Update Knative addon configuration

To specify or update the Knative addon configuration, edit the cluster.yaml section and specify the values for the garbage collection settings:

- configRepository: https://github.com/mesosphere/kubeaddons-kaptain
  configVersion: stable-1.20-1.3.0
  addonsList:
    - name: knative
      enabled: true
      values: |
        serving:
          gc:
            retainSinceCreateTime: "48h"
            retainSinceLastActiveTime: "15h"
            minNonActiveRevisions: "20"
            maxNonActiveRevisions: "1000"

After updating the settings, run konvoy deploy addons to apply the changes.

NOTE: The Knative Controller automatically reloads configuration changes when the addon is updated. However, this doesn't trigger an automatic revision cleanup. The cleanup will be performed upon the next service version deployment.

Example configurations

If you only need to keep the latest revision of each model, the following settings can be used:

- configRepository: https://github.com/mesosphere/kubeaddons-kaptain
  configVersion: stable-1.20-1.3.0
  addonsList:
    - name: knative
      enabled: true
      values: |
        serving:
          gc:
            minNonActiveRevisions: "0"
            retainSinceCreateTime: "1s"
            retainSinceLastActiveTime: "1s"

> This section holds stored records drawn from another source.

-- ==== Sys2Proof/Proofs/BankAccessPerforms.lean ====
section
/-! PROOFS. BANK_ACCESS_PERFORM, every kind of access (R111 to R116, R129, R130, R206, R212, R241 to R243). -/

namespace Sys2Proof.Machine

/-! ### Loads whose tags match -/

/-- A load of a scalar type reads whole bytes. -/
theorem scalarInt_width {t : Ty} (h : t.isScalarInt = true) : t.width / 8 * 8 = t.width := by
  cases t <;> revert h <;> decide

section loads

variable {s : State} {a : Access}

/-- A change of what an access reads from leaves its contexts, bytes and accesses. -/
theorem State.gone_without (y : Die) (hc : y.ctxs = (s.die s.ev.die).ctxs) (hb : y.bank = (s.die s.ev.die).bank)
    (hf : y.folds = (s.die s.ev.die).folds) (ha : y.accs = (s.dieWithout a).accs) :
    s.Gone ((s.without a).setDie s.ev.die y) a :=
  ⟨y, s.setDie_setDie _ _ _, hc, hb, hf, ha⟩

/-- A result that lands once the access is gone. -/
theorem State.Gone.landAt {u : State} (h : s.Gone u a) (hy : u.cycle = s.cycle) (lat : Nat) (l : Land) :
    let t := u.landAt s.ev.die a.ctx (u.cycle + lat) a.slot a.id a.bundle a.hnd l
    s.Quiet t a ((s.die s.ev.die).outdated a []) ∧ s.SameBytes t ∧ s.Flies t a lat l := by
  intro t
  have hk : u.Adds t s.ev.die a.ctx := State.landAt_adds ..
  have hfl : s.Flies t a lat l := State.flies_landAt (fun b => by rw [h.ctx]) hy lat l
  have hb := h.faulted.bytes.trans hk.sameBytes
  obtain ⟨y, hu, hc, _, _, ha⟩ := h.eq
  rw [Die.outdated_nil, ← ha]
  rw [hu] at hk
  exact ⟨hk.quiet hc, hb, hfl⟩

end loads

/-! ### Each kind of access -/

/-- A byte of a near lane of a vector load. -/
theorem State.vload_near {s : State} {a : Access} {v : VAddr} {f : Setting} {p k : Nat} (hp : p < 256) (hn : f.far.getLsbD (p / 16) = false)
    (hk : k < 4) : BitVec.ofNat 8 (((s.without a).vlanes s.ev.die a v f).getD p 0 / 2 ^ (8 * k))
      = (s.die s.ev.die).sees a (a.half v p + k) := by
  rw [State.vlanes_near _ _ _ _ _ hp hn hk, s.die_without, State.dieWithout_sees]

section kinds

variable {s : State} {a : Access} (hfind : (s.die s.ev.die).accs.find? (fun b => b.id == s.ev.id) = some a)
  (hw : (s.die s.ev.die).wf = true) (hb : (s.die s.ev.die).bankBad = [])

include hfind hb

theorem State.load_performs {t : Ty} {z : Dst} {off : Word} (hk : a.kind = .load t z off)
    (ht : ∀ w, a.tag = some w → (s.die s.ev.die).tagAt (a.win.byteAddr off 0) = w) (hs : t.isScalarInt = true) :
    ∃ u, exec .bankAccessPerform s = .next u ∧ s.Quiet u a ((s.die s.ev.die).outdated a []) ∧ s.SameBytes u
      ∧ ∃ v : BitVec t.width, s.Flies u a 1 (.scalar z (Ty.ext t v))
        ∧ ∀ k, k < t.width / 8 → v.extractLsb' (8 * k) 8 = (s.die s.ev.die).sees a (a.win.byteAddr off k) := by
  have hd : (s.without a).die s.ev.die = s.dieWithout a := s.die_without a
  have hp : (s.without a).perform a s.ev.die = (s.without a).performLoad s.ev.die a t z off := by rw [State.perform, hk]
  have hg : s.Gone ((s.without a).setDie s.ev.die ((s.dieWithout a).use ((List.range (t.width / 8)).map fun k =>
    a.win.byteAddr off k))) a := State.gone_without _ rfl rfl rfl rfl
  obtain ⟨hq, hsb, hf⟩ := hg.landAt rfl 1 (.scalar z (Ty.ext t (BitVec.ofNat t.width (natOfBytes
    ((List.range (t.width / 8)).map fun k => (s.die s.ev.die).sees a (a.win.byteAddr off k))))))
  refine ⟨_, ?_, hq, hsb, _, hf, fun k hk => extractLsb'_natOfBytes_range _ hk (by have := scalarInt_width hs; omega)⟩
  rw [State.exec_bankAccessPerform hfind, hp, State.performLoad_clean _ _ _ _ _ _ (by rw [hd]; exact hb)
    (by rw [hd]; exact ht), hd, State.dieWithout_sees, extend_eq]
  rfl

theorem State.load_mistagged {t : Ty} {z : Dst} {off : Word} {w : BitVec 8} (hk : a.kind = .load t z off)
    (ha : a.tag = some w) (ht : (s.die s.ev.die).tagAt (a.win.byteAddr off 0) ≠ w) :
    ∃ u, exec .bankAccessPerform s = .next u ∧ s.FaultTaken u a w ((s.die s.ev.die).tagAt (a.win.byteAddr off 0)) false
      (a.win.byteAddr off 0) := by
  have hd : (s.without a).die s.ev.die = s.dieWithout a := s.die_without a
  have hp : (s.without a).perform a s.ev.die = (s.without a).performLoad s.ev.die a t z off := by rw [State.perform, hk]
  have hg : s.Gone ((s.without a).setDie s.ev.die ((s.dieWithout a).use ((List.range (t.width / 8)).map fun k =>
    a.win.byteAddr off k))) a := State.gone_without _ rfl rfl rfl rfl
  refine ⟨_, ?_, hg.schedFault (a.win.byteAddr off 0) false ((s.die s.ev.die).tagAt (a.win.byteAddr off 0)) w⟩
  rw [State.exec_bankAccessPerform hfind, hp, State.performLoad_mistagged _ _ _ _ _ _ (by rw [hd]; exact hb) ha
    (by rw [hd]; exact ht), hd]
  rfl

/-- The step of a vector load. -/
theorem State.exec_vload {z : Dst} {v : VAddr} {m : Mask} {f : Setting} (hk : a.kind = .vload z v m f) :
    exec .bankAccessPerform s = .next
      (match a.tag.bind fun w => ((vecAddrs a.win v f).filterMap id).find? fun q => (s.die s.ev.die).tagAt q != w with
      | some q => ((s.without a).setDie s.ev.die ((s.dieWithout a).vread s.cycle f (a.vreads v f))).schedFault s.ev.die a
          (q / 8 * 8) true ((s.die s.ev.die).tagAt q) (a.tag.getD 0)
      | none => ((s.without a).setDie s.ev.die ((s.dieWithout a).vread s.cycle f (a.vreads v f))).landAt s.ev.die a.ctx
          (s.cycle + 4) a.slot a.id a.bundle a.hnd
          (.vector z (ofLanes (traverse f.bits ((s.without a).vlanes s.ev.die a v f))) m)) := by
  have hd : (s.without a).die s.ev.die = s.dieWithout a := s.die_without a
  have hp : (s.without a).perform a s.ev.die = (s.without a).performVload s.ev.die a z v m f := by rw [State.perform, hk]
  rw [State.exec_bankAccessPerform hfind, hp, State.performVload_clean _ _ _ _ _ _ _ (by rw [hd]; exact hb), hd]
  rfl

theorem State.vload_mistagged {z : Dst} {v : VAddr} {m : Mask} {f : Setting} {w : BitVec 8} {p : Nat}
    (hk : a.kind = .vload z v m f) (ha : a.tag = some w) (hp : p < 256 ∧ f.far.getLsbD (p / 16) = false)
    (ht : (s.die s.ev.die).tagAt (a.half v p) ≠ w) :
    ∃ u q, exec .bankAccessPerform s = .next u ∧ (q < 256 ∧ f.far.getLsbD (q / 16) = false)
      ∧ (s.die s.ev.die).tagAt (a.half v q) ≠ w
      ∧ s.FaultTaken u a w ((s.die s.ev.die).tagAt (a.half v q)) true (a.half v q / 8 * 8) := by
  obtain ⟨hsome, hnone⟩ := find_half a v f (x := s.die s.ev.die) (w := w)
  have hg : s.Gone ((s.without a).setDie s.ev.die ((s.dieWithout a).vread s.cycle f (a.vreads v f))) a :=
    State.gone_without _ rfl rfl rfl rfl
  cases hq : ((vecAddrs a.win v f).filterMap id).find? fun q => (s.die s.ev.die).tagAt q != w with
  | none => exact absurd (hnone hq p hp) ht
  | some y =>
    obtain ⟨q, hq', rfl, hne⟩ := hsome y hq
    refine ⟨_, q, ?_, hq', hne, hg.schedFault (a.half v q / 8 * 8) true ((s.die s.ev.die).tagAt (a.half v q)) w⟩
    rw [State.exec_vload hfind hb hk, ha, Option.bind_some, hq]
    rfl

theorem State.vload_performs {z : Dst} {v : VAddr} {m : Mask} {f : Setting} (hk : a.kind = .vload z v m f)
    (ht : ∀ w p, a.tag = some w → p < 256 ∧ f.far.getLsbD (p / 16) = false → (s.die s.ev.die).tagAt (a.half v p) = w) :
    ∃ u, exec .bankAccessPerform s = .next u ∧ s.Quiet u a ((s.die s.ev.die).outdated a []) ∧ s.SameBytes u
      ∧ s.Flies u a 4 (.vector z (ofLanes (traverse f.bits ((s.without a).vlanes s.ev.die a v f))) m) := by
  have hg : s.Gone ((s.without a).setDie s.ev.die ((s.dieWithout a).vread s.cycle f (a.vreads v f))) a :=
    State.gone_without _ rfl rfl rfl rfl
  have hnone : (a.tag.bind fun w => ((vecAddrs a.win v f).filterMap id).find? fun q => (s.die s.ev.die).tagAt q != w) = none := by
    cases ha : a.tag with
    | none => rfl
    | some w =>
      rw [Option.bind_some]
      cases hq : ((vecAddrs a.win v f).filterMap id).find? fun q => (s.die s.ev.die).tagAt q != w with
      | none => rfl
      | some y =>
        obtain ⟨p, hp, _, hne⟩ := (find_half a v f (x := s.die s.ev.die) (w := w)).1 y hq
        exact absurd (ht w p ha hp) hne
  refine ⟨_, ?_, hg.landAt rfl 4 (.vector z (ofLanes (traverse f.bits ((s.without a).vlanes s.ev.die a v f))) m)⟩
  rw [State.exec_vload hfind hb hk, hnone]
  rfl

Example configuration that retains the last ten non-active revisions:

- configRepository: https://github.com/mesosphere/kubeaddons-kaptain
  configVersion: stable-1.20-1.3.0
  addonsList:
    - name: knative
      enabled: true
      values: |
        serving:
          gc:
            minNonActiveRevisions: "10"
            retainSinceCreateTime: "1s"
            retainSinceLastActiveTime: "1s"